After finding the line with "operation (R233) is" in the data below, set down exactly each line through the one with "def Obligations.ScalarIntegerResults : Prop", inclusive, and stop there.

#### Records for the task

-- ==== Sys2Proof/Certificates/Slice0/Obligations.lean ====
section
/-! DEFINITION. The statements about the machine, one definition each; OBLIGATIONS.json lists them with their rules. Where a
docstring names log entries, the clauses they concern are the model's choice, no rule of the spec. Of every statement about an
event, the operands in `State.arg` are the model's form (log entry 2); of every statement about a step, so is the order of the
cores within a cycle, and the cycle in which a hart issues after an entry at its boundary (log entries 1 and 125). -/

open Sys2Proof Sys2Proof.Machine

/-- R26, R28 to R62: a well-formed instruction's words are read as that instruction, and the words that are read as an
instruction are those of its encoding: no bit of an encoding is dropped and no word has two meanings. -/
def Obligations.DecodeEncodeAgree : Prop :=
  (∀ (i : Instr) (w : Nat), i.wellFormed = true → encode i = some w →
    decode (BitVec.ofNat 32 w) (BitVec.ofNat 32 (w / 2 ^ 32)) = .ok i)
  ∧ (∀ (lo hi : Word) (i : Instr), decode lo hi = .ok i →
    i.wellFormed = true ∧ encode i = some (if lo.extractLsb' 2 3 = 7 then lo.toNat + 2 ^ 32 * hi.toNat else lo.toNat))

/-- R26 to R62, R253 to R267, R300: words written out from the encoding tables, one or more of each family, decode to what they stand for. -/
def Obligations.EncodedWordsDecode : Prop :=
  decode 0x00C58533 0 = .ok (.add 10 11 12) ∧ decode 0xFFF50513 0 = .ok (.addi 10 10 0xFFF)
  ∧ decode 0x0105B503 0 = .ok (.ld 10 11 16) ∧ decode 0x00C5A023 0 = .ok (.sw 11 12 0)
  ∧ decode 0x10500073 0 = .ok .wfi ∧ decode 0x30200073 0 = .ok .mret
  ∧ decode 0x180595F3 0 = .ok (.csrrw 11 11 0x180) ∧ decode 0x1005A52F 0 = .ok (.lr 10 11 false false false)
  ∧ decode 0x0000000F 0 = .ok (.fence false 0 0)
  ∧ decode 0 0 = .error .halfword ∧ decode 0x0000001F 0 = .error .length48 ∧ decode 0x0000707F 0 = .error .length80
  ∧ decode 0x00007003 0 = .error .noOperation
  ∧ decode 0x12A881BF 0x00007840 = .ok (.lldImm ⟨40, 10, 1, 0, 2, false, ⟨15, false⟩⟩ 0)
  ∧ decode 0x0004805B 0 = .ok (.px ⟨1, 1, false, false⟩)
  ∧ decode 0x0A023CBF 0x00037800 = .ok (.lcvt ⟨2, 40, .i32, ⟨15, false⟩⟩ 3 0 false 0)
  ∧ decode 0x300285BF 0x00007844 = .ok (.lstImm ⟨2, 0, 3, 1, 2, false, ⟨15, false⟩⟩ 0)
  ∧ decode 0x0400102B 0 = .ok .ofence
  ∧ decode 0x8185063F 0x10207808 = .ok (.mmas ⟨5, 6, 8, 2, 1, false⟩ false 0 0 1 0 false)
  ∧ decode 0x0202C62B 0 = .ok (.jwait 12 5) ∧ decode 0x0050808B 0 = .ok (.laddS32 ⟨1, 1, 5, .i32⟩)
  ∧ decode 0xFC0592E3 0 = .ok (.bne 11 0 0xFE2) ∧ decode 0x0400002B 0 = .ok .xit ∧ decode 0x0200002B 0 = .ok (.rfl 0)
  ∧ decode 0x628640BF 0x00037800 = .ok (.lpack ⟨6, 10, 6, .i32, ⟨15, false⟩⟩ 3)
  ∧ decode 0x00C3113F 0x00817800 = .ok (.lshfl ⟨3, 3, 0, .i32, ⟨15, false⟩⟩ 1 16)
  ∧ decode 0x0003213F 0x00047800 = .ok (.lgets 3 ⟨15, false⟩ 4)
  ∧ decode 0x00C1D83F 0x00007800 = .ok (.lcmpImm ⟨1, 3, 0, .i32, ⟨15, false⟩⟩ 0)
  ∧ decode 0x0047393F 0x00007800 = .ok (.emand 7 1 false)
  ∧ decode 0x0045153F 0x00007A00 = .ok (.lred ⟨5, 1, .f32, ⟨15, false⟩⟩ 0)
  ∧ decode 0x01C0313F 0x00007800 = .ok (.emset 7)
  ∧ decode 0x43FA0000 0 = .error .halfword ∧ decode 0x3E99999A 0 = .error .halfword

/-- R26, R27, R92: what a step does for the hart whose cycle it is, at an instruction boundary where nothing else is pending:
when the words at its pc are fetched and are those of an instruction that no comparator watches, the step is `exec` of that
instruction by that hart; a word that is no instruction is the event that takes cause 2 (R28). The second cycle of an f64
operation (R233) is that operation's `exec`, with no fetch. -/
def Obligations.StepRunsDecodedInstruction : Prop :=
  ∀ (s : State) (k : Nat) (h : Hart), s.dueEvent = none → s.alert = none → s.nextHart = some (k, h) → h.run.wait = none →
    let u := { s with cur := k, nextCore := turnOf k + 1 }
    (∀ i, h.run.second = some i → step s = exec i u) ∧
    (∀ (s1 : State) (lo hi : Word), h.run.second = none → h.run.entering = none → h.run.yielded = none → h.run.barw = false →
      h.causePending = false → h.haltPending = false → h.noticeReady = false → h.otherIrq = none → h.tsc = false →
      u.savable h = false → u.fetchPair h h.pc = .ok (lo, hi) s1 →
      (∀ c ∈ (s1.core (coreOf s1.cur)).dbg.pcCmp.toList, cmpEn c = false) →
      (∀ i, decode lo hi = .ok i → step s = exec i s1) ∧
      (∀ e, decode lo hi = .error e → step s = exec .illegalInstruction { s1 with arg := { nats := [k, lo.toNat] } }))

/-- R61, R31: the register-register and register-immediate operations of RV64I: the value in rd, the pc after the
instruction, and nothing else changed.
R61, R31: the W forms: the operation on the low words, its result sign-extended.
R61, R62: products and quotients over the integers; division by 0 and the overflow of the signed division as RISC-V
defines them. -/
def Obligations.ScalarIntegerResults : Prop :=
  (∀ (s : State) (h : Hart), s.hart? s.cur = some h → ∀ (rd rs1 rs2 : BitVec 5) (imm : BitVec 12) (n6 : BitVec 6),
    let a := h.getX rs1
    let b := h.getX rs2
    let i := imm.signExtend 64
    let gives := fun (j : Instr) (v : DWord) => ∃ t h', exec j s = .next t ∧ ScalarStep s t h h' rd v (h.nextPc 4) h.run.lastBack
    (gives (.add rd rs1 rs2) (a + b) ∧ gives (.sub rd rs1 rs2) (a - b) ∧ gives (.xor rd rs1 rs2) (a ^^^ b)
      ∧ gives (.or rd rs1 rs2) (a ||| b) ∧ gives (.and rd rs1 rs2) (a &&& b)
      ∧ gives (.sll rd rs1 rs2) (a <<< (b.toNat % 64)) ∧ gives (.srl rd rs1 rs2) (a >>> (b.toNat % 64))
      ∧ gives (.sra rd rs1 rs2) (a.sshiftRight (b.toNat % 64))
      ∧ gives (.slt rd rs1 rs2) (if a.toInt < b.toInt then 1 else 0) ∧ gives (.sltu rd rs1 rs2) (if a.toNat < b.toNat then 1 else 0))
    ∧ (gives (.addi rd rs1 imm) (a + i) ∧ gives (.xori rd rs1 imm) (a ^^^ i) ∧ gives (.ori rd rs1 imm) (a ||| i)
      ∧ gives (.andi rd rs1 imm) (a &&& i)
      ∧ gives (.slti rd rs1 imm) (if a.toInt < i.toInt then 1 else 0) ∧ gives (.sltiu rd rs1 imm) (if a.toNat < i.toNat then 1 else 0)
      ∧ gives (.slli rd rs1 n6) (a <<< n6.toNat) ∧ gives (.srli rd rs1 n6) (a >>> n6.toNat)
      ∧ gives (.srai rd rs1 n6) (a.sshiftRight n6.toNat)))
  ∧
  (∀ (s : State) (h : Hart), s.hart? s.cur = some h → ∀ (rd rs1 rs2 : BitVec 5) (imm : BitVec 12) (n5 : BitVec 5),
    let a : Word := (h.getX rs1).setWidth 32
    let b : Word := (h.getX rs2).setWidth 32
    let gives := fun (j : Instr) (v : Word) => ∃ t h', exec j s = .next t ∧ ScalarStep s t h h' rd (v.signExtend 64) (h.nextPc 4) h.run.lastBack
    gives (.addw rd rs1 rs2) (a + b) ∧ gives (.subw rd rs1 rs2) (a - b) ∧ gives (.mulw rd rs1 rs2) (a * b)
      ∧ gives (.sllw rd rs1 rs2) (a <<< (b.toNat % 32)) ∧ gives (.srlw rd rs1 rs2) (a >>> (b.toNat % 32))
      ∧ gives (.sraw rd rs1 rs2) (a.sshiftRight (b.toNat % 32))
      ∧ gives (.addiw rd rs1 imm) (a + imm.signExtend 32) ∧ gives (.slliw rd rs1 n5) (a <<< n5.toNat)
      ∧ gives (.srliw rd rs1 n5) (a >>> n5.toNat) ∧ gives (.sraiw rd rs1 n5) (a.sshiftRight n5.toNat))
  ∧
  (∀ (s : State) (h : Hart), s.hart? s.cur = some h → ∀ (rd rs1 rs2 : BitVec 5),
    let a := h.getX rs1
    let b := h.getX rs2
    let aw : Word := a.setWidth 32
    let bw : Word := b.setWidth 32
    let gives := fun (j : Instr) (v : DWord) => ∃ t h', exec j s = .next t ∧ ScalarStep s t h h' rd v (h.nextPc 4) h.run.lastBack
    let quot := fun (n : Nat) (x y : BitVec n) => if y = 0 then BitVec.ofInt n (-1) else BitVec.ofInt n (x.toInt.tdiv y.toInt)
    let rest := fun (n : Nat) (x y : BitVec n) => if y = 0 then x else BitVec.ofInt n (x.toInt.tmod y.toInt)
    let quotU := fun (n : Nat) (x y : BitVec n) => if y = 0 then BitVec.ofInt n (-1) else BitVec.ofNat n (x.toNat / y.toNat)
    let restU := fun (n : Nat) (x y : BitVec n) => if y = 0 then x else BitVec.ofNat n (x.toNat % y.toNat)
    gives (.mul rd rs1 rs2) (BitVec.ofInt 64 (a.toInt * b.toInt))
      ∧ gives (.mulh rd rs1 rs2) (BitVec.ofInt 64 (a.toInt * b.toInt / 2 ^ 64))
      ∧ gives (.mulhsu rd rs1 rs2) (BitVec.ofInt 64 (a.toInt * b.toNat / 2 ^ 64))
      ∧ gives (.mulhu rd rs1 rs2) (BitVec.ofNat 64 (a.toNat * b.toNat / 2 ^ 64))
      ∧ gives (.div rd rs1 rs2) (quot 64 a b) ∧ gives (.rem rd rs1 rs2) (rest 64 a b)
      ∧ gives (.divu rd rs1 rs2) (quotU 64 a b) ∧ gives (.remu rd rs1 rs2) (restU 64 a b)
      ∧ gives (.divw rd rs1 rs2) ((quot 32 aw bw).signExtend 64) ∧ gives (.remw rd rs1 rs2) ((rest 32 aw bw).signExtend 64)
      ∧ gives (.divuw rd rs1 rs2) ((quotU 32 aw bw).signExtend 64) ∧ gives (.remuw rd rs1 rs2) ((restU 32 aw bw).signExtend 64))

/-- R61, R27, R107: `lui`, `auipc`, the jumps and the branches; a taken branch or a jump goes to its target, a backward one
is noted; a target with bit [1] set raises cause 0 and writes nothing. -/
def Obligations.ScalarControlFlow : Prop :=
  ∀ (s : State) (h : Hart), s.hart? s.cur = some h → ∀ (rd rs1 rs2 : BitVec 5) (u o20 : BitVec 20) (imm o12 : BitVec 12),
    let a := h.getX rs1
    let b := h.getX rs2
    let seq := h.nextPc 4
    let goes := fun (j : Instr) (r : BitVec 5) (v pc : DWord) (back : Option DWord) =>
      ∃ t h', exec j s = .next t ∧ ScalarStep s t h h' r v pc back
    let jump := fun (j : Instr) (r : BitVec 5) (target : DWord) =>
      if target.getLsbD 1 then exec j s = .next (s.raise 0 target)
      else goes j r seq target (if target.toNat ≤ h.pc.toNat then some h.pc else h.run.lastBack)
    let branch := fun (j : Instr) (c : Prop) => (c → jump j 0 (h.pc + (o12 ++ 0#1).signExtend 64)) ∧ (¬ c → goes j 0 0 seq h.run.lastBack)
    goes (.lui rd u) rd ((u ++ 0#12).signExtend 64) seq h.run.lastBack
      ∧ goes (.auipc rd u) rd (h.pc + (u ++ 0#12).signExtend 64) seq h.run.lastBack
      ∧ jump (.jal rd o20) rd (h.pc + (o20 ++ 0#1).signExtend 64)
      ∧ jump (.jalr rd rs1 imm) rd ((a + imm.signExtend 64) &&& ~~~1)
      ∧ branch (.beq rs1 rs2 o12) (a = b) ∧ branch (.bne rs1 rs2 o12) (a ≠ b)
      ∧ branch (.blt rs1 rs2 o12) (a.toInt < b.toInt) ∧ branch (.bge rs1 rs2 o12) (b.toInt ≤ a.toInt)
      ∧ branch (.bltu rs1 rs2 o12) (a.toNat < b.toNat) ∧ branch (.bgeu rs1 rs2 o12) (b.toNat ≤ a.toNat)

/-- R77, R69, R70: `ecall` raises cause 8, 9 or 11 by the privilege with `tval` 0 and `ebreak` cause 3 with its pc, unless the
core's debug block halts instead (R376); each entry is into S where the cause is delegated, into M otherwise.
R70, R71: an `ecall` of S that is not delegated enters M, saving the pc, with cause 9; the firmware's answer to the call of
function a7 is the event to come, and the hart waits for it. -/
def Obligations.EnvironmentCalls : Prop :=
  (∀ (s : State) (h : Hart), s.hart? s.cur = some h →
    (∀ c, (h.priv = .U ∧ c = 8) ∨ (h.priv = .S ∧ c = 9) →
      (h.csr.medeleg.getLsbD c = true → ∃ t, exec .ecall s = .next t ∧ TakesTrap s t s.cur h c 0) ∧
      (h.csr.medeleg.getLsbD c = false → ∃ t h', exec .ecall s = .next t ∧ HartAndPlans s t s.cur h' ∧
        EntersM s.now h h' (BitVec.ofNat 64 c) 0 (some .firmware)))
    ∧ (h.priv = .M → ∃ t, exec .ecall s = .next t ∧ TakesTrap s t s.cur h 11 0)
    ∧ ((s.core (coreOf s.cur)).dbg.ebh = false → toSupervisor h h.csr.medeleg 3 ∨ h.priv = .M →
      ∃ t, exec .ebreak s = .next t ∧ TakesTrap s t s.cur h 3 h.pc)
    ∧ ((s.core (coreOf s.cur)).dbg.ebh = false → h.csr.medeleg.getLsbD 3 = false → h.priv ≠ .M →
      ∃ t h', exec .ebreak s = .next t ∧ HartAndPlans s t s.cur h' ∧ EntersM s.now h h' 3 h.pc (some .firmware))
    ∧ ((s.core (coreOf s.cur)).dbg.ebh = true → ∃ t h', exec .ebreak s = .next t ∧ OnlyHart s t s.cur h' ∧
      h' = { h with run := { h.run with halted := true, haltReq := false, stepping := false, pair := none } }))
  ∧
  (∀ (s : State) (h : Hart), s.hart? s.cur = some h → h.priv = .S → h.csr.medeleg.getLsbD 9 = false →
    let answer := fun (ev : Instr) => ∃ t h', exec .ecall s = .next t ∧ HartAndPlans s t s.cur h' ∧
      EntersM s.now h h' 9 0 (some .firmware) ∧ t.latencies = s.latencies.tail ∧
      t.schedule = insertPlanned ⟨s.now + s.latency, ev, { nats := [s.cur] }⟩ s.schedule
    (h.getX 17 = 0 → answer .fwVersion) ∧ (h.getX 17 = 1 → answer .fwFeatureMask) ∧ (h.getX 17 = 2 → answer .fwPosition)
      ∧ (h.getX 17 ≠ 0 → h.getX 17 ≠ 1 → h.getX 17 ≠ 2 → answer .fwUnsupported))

########

Your solution:
operation (R233) is that operation's `exec`, with no fetch. -/
def Obligations.StepRunsDecodedInstruction : Prop :=
  ∀ (s : State) (k : Nat) (h : Hart), s.dueEvent = none → s.alert = none → s.nextHart = some (k, h) → h.run.wait = none →
    let u := { s with cur := k, nextCore := turnOf k + 1 }
    (∀ i, h.run.second = some i → step s = exec i u) ∧
    (∀ (s1 : State) (lo hi : Word), h.run.second = none → h.run.entering = none → h.run.yielded = none → h.run.barw = false →
      h.causePending = false → h.haltPending = false → h.noticeReady = false → h.otherIrq = none → h.tsc = false →
      u.savable h = false → u.fetchPair h h.pc = .ok (lo, hi) s1 →
      (∀ c ∈ (s1.core (coreOf s1.cur)).dbg.pcCmp.toList, cmpEn c = false) →
      (∀ i, decode lo hi = .ok i → step s = exec i s1) ∧
      (∀ e, decode lo hi = .error e → step s = exec .illegalInstruction { s1 with arg := { nats := [k, lo.toNat] } }))

/-- R61, R31: the register-register and register-immediate operations of RV64I: the value in rd, the pc after the
instruction, and nothing else changed.
R61, R31: the W forms: the operation on the low words, its result sign-extended.
R61, R62: products and quotients over the integers; division by 0 and the overflow of the signed division as RISC-V
defines them. -/
def Obligations.ScalarIntegerResults : Prop :=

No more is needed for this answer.